/-- A plain command that is no reset keeps EXCHANGE_FAULT and host memory. -/
theorem exec_plain_faultStands {c : Instr} {t : State} (hc : isPlain c = true) (hr : c.isReset = false)
    (hd : s.device = .exchangeFault) (he : exec c s = .next t) : t.device = .exchangeFault ∧ t.mem = s.mem := by
  cases c with
  | runClear => cases he; unfold clearRun; simp [hd]
  | clearMode mode => cases he; exact ⟨hd, rfl⟩
  | eventsRead => cases he; exact ⟨hd, rfl⟩
  | eventsWrite value =>
    cases he
    obtain h | h := writeEvents_cases value s <;> rw [h] <;> exact ⟨hd, rfl⟩
  | eventMaskWrite value => cases he; exact ⟨hd, rfl⟩
  | exchangeBaseWrite value =>
    cases he
    obtain h | h := writeBase_cases value s <;> rw [h] <;> exact ⟨hd, rfl⟩
  | tick =>
    cases he
    have hp := portPart_advanceTick s
    rw [if_neg (by simp [hd])]
    exact ⟨(congrArg State.device hp :).trans hd, (congrArg State.mem hp :)⟩
  | transmitStart =>
    cases he
    split
    · split <;> exact ⟨hd, rfl⟩
    · exact ⟨hd, rfl⟩
  | frameSent => cases he; split <;> exact ⟨hd, rfl⟩
  | powerOnReset => cases hr
  | reset => cases hr
  | _ => cases hc

end Sys2Proof.Machine

namespace Sys2Proof

open Machine

/-- Settles O55: host memory's form is a law of the port's part, and landing host writes keep it. -/
theorem stepKeepsMemoryForm : Obligations.StepKeepsMemoryForm := fun _ _ he hs =>
  step_keeps memoryLaw_portLaw.outer memoryLaw_resets (fun _ _ hs => hs) (fun _ hs => Memory.hostWrites_wf _ _ hs)
    (fun _ _ hs => hs) he hs

/-- Settles O57: the ranges are a law of the port's part, which the checks of a start establish. -/
theorem stepKeepsRingIndices : Obligations.StepKeepsRingIndices := fun _ _ he hs =>
  step_keeps keptLaw_portLaw.outer keptLaw_resets (fun _ _ hs => hs) (fun _ hs => hs) (fun _ _ hs => hs) he hs

/-- Settles O59: a command with a bus operand keeps `FaultStands` of the memory that the host's writes leave; the others
make no access at all. -/
theorem exchangeFaultStandsUntilReset : Obligations.ExchangeFaultStandsUntilReset := by
  intro c s t hc hd he
  obtain ⟨hr, hb⟩ : c.isReset = false ∧ c.bus.reset = none := by simpa [Instr.resets] using hc
  cases hp : isPlain c
  case true =>
    rw [bus_of_isPlain hp]
    exact exec_plain_faultStands hp hr hd he
  case false =>
    rw [← exec_beginBus hp (inForce c.bus) s] at he
    have hs : FaultStands (Memory.hostWrites s.mem c.bus.writes) (beginBus (inForce c.bus) s) :=
      ⟨hd, by rw [inForce_of_no_reset hb]; rfl⟩
    have ht := exec_keeps (faultStands_portLaw _).outer c (fun h => by simp [hc] at h) (fun h => h)
      (fun _ hs => hs) he hs
    obtain ⟨f, hf⟩ := exec_withBus hp he
    rw [withBus_of_no_reset _ hb] at hf
    cases hf
    exact ht

end Sys2Proof

/-!
SUPPORT. What every step keeps of the tables: the relay table and its distinct tags and slots (R84), the robot table in
the order of its ids (R100), the bounds of every stack's lists (R4, R12), and the sizes (R1, R106, R148). Each is a law of
the tables alone (`TableLaw`).
-/

namespace Sys2Proof.Machine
++++++++
> [PROBLEM TO SOLVE] Reproduce all of the records precisely. No word may differ.

> [WRITTEN ANSWER]
/-- A plain command that is no reset keeps EXCHANGE_FAULT and host memory. -/
theorem exec_plain_faultStands {c : Instr} {t : State} (hc : isPlain c = true) (hr : c.isReset = false)
    (hd : s.device = .exchangeFault) (he : exec c s = .next t) : t.device = .exchangeFault ∧ t.mem = s.mem := by
  cases c with
  | runClear => cases he; unfold clearRun; simp [hd]
  | clearMode mode => cases he; exact ⟨hd, rfl⟩
  | eventsRead => cases he; exact ⟨hd, rfl⟩
  | eventsWrite value =>
    cases he
    obtain h | h := writeEvents_cases value s <;> rw [h] <;> exact ⟨hd, rfl⟩
  | eventMaskWrite value => cases he; exact ⟨hd, rfl⟩
  | exchangeBaseWrite value =>
    cases he
    obtain h | h := writeBase_cases value s <;> rw [h] <;> exact ⟨hd, rfl⟩
  | tick =>
    cases he
    have hp := portPart_advanceTick s
    rw [if_neg (by simp [hd])]
    exact ⟨(congrArg State.device hp :).trans hd, (congrArg State.mem hp :)⟩
  | transmitStart =>
    cases he
    split
    · split <;> exact ⟨hd, rfl⟩
    · exact ⟨hd, rfl⟩
  | frameSent => cases he; split <;> exact ⟨hd, rfl⟩
  | powerOnReset => cases hr
  | reset => cases hr
  | _ => cases hc

end Sys2Proof.Machine

namespace Sys2Proof

open Machine

/-- Settles O55: host memory's form is a law of the port's part, and landing host writes keep it. -/
theorem stepKeepsMemoryForm : Obligations.StepKeepsMemoryForm := fun _ _ he hs =>
  step_keeps memoryLaw_portLaw.outer memoryLaw_resets (fun _ _ hs => hs) (fun _ hs => Memory.hostWrites_wf _ _ hs)
    (fun _ _ hs => hs) he hs

/-- Settles O57: the ranges are a law of the port's part, which the checks of a start establish. -/
theorem stepKeepsRingIndices : Obligations.StepKeepsRingIndices := fun _ _ he hs =>
  step_keeps keptLaw_portLaw.outer keptLaw_resets (fun _ _ hs => hs) (fun _ hs => hs) (fun _ _ hs => hs) he hs

/-- Settles O59: a command with a bus operand keeps `FaultStands` of the memory that the host's writes leave; the others
make no access at all. -/
theorem exchangeFaultStandsUntilReset : Obligations.ExchangeFaultStandsUntilReset := by
  intro c s t hc hd he
  obtain ⟨hr, hb⟩ : c.isReset = false ∧ c.bus.reset = none := by simpa [Instr.resets] using hc
  cases hp : isPlain c
  case true =>
    rw [bus_of_isPlain hp]
    exact exec_plain_faultStands hp hr hd he
  case false =>
    rw [← exec_beginBus hp (inForce c.bus) s] at he
    have hs : FaultStands (Memory.hostWrites s.mem c.bus.writes) (beginBus (inForce c.bus) s) :=
      ⟨hd, by rw [inForce_of_no_reset hb]; rfl⟩
    have ht := exec_keeps (faultStands_portLaw _).outer c (fun h => by simp [hc] at h) (fun h => h)
      (fun _ hs => hs) he hs
    obtain ⟨f, hf⟩ := exec_withBus hp he
    rw [withBus_of_no_reset _ hb] at hf
    cases hf
    exact ht

end Sys2Proof

/-!
SUPPORT. What every step keeps of the tables: the relay table and its distinct tags and slots (R84), the robot table in
the order of its ids (R100), the bounds of every stack's lists (R4, R12), and the sizes (R1, R106, R148). Each is a law of
the tables alone (`TableLaw`).
-/

namespace Sys2Proof.Machine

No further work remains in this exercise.